Summary
finding plaintiff's Section 740 claim was properly dismissed when defendant's "alleged wrongdoing may have presented a danger to the health or safety of [an] individual patient, but did not threaten the health or safety of the public at large"
Summary of this case from Frank v. Walgreens Co.Opinion
July 12, 1989
Appeal from the Supreme Court, Monroe County, Patlow, J.
Present — Doerr, J.P., Denman, Boomer, Balio and Lawton, JJ.

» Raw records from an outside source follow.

-- ==== Sys2Proof/Machine/Packets.lean ====
section
/-! DEFINITION. Packets in the core: lengths and cells (R149), crossbar ports (R147, R148), routes (R315), placing a packet in a
queue, and the answers of the bridge (R322, R326). -/
namespace Sys2Proof.Machine
open Sys2Proof

/-! ### Ports and identifiers -/

/-- The crossbar port of a PortID (R147); the even member of a pair (R148). -/
def xbarOf (s : State) (n : Nat) : Nat :=
  if n < 96 then s.get (PORT.CFG_OCTET n)
  else if 112 ≤ n ∧ n ≤ 115 then 32 + 2 * (n - 112)
  else if n = 121 then 41 else 40

/-- The ingress buffer of a PortID, in IBUF order (R174): its octet, or 32 + bundle. -/
def ibufOf (s : State) (n : Nat) : Nat := if n < 96 then s.get (PORT.CFG_OCTET n) else 32 + (n - 112)

/-- The counter page on which the ends of a PortID are counted (R489, R490): port, bundle, or the device page of RMA. -/
def pageOf (n : Nat) : Nat := if n < 96 then n else if 112 ≤ n ∧ n ≤ 115 then 96 + (n - 112) else 136

/-- `PORT[n].STATUS.LINK_UP` for a PCIe port. -/
def linkUp (s : State) (n : Nat) : Bool := s.flag (PORT.STATUS_LINK_UP n)

/-- The device's own DevID. -/
def ownDev (s : State) : Nat := s.get GLB.DEVID_DEVID

/-- A bundle is usable while its link layer is ACTIVE, RESYNC or RETRAIN and it is not DRAINING, DRAINED or shed (R315); the twin link is
not usable to a side in DEGRADED (R408). -/
def bundleUsable (s : State) (b : Nat) : Bool :=
  let st := s.get (FBL.LL_STATUS_STATE b)
  (st = 2 || st = 3 || st = 4) && s.get (BRG.BUNDLE_DRAIN_STATUS_STATE b) = 0 && !s.flag (BRG.BUNDLE_DRAIN_STATUS_SHED b) &&
    !(s.mode = 6 && s.twin.enable && s.twin.bundle = b)

/-- The bundle a packet for DevID `d` takes: PRIMARY if usable, else ALTERNATE if usable, else none (R315); a route lost to an ECC
error acts as no route (R333). -/
def routeBundle (s : State) (d : Nat) : Option Nat :=
  let pr := s.get (BRG.ROUTE_PRIMARY d)
  let al := s.get (BRG.ROUTE_ALTERNATE d)
  if s.brg.deadRoute.contains d then none
  else if pr < 4 ∧ bundleUsable s pr then some pr
  else if al < 4 ∧ bundleUsable s al then some al
  else none

/-- The current generation of table `t` (guard, binding, window, route, schedule are 0, 2, 1, 3, 4 in `GLB.GEN`'s order of fields:
guard, window, binding, route, schedule). -/
def genCur (s : State) (t : Nat) : Nat := fieldOf (s.rd GLB.GEN) (4 * t) 4

/-- A generation stamp for the tables a packet consults (R22), in the order guard, window, binding, route, schedule of `GLB.GEN`. -/
def stamp (s : State) (guard window binding route sched : Bool) : List (Option Nat) :=
  [(guard, 0), (window, 1), (binding, 2), (route, 3), (sched, 4)].map (fun e => if e.1 then some (genCur s e.2) else none)

/-- Whether the binding, and whether the window table is consulted in the present mode (R22). -/
def bindMode (s : State) : Bool := decide (2 ≤ s.mode ∧ s.mode ≤ 6)
def winMode (s : State) : Bool := decide (3 ≤ s.mode ∧ s.mode ≤ 6)

/-- The generations a request stamped here holds (R22): the guard's; the bindings' in modes 2 to 6; the windows' in modes 3 to 6; the route's when it
leaves as a TFP packet; the schedule's. -/
def reqStamp (s : State) (route : Bool) : List (Option Nat) := stamp s true (winMode s) (bindMode s) route true

/-- The generations a completion holds (R22): the bindings' in modes 2 to 6, and the schedule's. -/
def cplStamp (s : State) : List (Option Nat) := stamp s false false (bindMode s) false true

/-- The generations a TFP packet holds by its channel (R22): a request's, a completion's, or those of a management message; with the route's. -/
def tfpStamp (s : State) (c : Chan) : List (Option Nat) :=
  match c with
  | .req => reqStamp s true
  | .rsp => stamp s false false (bindMode s) true true
  | .mgt => stamp s false false false true true

/-- The 25-bit GEN field of R149 and R309 (guard, binding, window, route, schedule from the most significant five bits down). -/
def genField (g : List (Option Nat)) : Nat :=
  let f := fun (i : Nat) => match (g[i]?).getD none with
    | some v => 16 + v % 16
    | none => 0
  f 0 * 2 ^ 20 + f 2 * 2 ^ 15 + f 1 * 2 ^ 10 + f 3 * 2 ^ 5 + f 4

/-! ### Lengths -/

/-- Whether a TLP's header is 4 DW: a memory address above 4 GiB, or a message. -/
def tlpFourDw (t : Tlp) : Bool :=
  match t.kind with
  | .msg => true
  | .cfgRd | .cfgWr | .cpl | .ioRd | .ioWr => false
  | _ => 2 ^ 32 ≤ t.addr

/-- L of a TLP: header, prefixes, payload and ECRC (R149). -/
def tlpBytes (t : Tlp) : Nat :=
  (if tlpFourDw t then 16 else 12) + (if t.pasid.isSome then 4 else 0) + t.prefixes.length + t.extra + t.data.length

/-- The cells of `l` bytes (R149). -/
def cellsOf (l : Nat) : Nat := ceilDiv l 64

/-- The KIND of a TLP: 0 posted, 1 non-posted, 2 completion (R149). -/
def tlpCls (t : Tlp) : Nat :=
  match t.kind with
  | .memWr | .msg => 0
  | .cpl => 2
  | _ => 1

/-- Bytes of a TFP body: R311 to R313, R330, R364. -/
def tfpBodyBytes : TfpBody → Nat
  | .req _ d => 24 + d.length
  | .ans _ d => 8 + d.length
  | .notice _ => 16
  | .sideband _ => 8
  | .rma _ c t => 16 + c.length + t.length
  | .msg c => c.length

/-- The flits of a packet whose TFP content is 16 + body bytes long (R275): 8 bytes of link header and 4 of CRC go with it. -/
def tfpFlits (p : Tfp) : Nat := ceilDiv (16 + tfpBodyBytes p.body + 12) 32

/-- The channel and NP flag of a TFP packet by its KIND (R310, R363). -/
def tfpChan (kind : Nat) : Chan × Bool :=
  if kind = 0x01 then (.req, false)
  else if kind = 0x02 ∨ kind = 0x03 ∨ kind = 0x20 ∨ kind = 0x21 then (.req, true)
  else if kind = 0x04 ∨ kind = 0x05 ∨ kind = 0x06 ∨ kind = 0x07 ∨ kind = 0x22 ∨ kind = 0x23 ∨ kind = 0x24 then (.rsp, false)
  else (.mgt, false)

/-- The descriptor KIND of a TFP packet: posted, non-posted, completion or management (R149). -/
def tfpCls (c : Chan) (np : Bool) : Nat :=
  match c with
  | .req => if np then 1 else 0
  | .rsp => 2
  | .mgt => 3

/-! ### Placing packets -/

/-- The crossbar port whose VOQs hold a packet: its ingress, or 41 for multicast and mirror copies (R164). -/
def inXbar (s : State) (p : Pkt) : Nat := if p.copy = 1 ∨ p.copy = 2 then 41 else xbarOf s p.ingress

/-- The sampler of the queue a packet stands in: its subscriber's pre-queue or its VOQ (R196). -/
def samplerOf (s : State) (p : Pkt) : Option Nat :=
  match p.place, p.sub with
  | .pre, some i => some (14112 + i)
  | .voq, _ | .tagWait, _ => some (336 * inXbar s p + 8 * p.dest + p.tc)
  | _, _ => none

/-- The depth of the queue of sampler `k`, in cells. -/
def depthOf (s : State) (k : Nat) : Nat :=
  (s.core.pkts.filter (fun q => samplerOf s q = some k)).foldl (fun n q => n + q.cells) 0

/-- Change one sampler's record. -/
def State.onSampler (s : State) (k : Nat) (f : Sampler → Sampler) : State :=
  { s with sched := { s.sched with samplers := SMap.modify (fun _ => {}) s.sched.samplers k f } }

/-- The cells in use in ingress buffer `i`, in IBUF order (R176); the copies of a broadcast message share theirs (R166). -/
def ibufUsed (s : State) (i : Nat) : Nat :=
  (s.core.pkts.filter (fun q => q.place ≠ .egress ∧ q.place ≠ .stage ∧ q.copy = 0 ∧ (q.ingress < 96 ∨ (112 ≤ q.ingress ∧ q.ingress ≤ 115)) ∧
    ibufOf s q.ingress = i)).foldl (fun n q => n + q.cells) 0 +
  (((s.core.pkts.filter (fun q => q.place = .voq ∧ q.copy = 3 ∧ ibufOf s q.ingress = i)).map (fun q => (q.parent, q.cells))).dedup).foldl
    (fun n e => n + e.2) 0

/-- The ports placed in octet `k` (R150); an x16 port stands in the even one of its two. -/
def octetPorts (s : State) (k : Nat) : List Nat := (List.range 96).filter (fun n => s.get (PORT.CFG_ROLE n) < 3 && s.get (PORT.CFG_OCTET n) = k)

/-- How many octets the buffer of octet `k` spans. -/
def octetSpan (s : State) (k : Nat) : Nat := if (octetPorts s k).any (fun n => s.get (PORT.CFG_WIDTH n) = 4) then 2 else 1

Order and judgment unanimously affirmed without costs. Memorandum: The court properly dismissed plaintiff's claim under Labor Law § 740, the "whistleblower statute", in its entirety. Under any reasonable reading of the statute and under any view of the facts of this case, defendant's alleged violations of law, if any, did not create and present a substantial and specific danger to the public health and safety (Labor Law § 740; see, Vella v United Cerebral Palsy, 141 Misc.2d 976, 978; see also, Givens, Practice Commentaries, McKinney's Cons Laws of NY, Book 30, Labor Law § 740, at 546-547). Defendant's alleged illegalities consisted, at most, of neglect of a certain patient, failure to report an incident of patient neglect, improper deletion of an entry concerning such incident, and an improper attempt to persuade plaintiff to change her entry to delete reference to the incident. Defendant's alleged wrongdoing may have presented a danger to the health or safety of the individual patient, but did not threaten the health or safety of the public at large.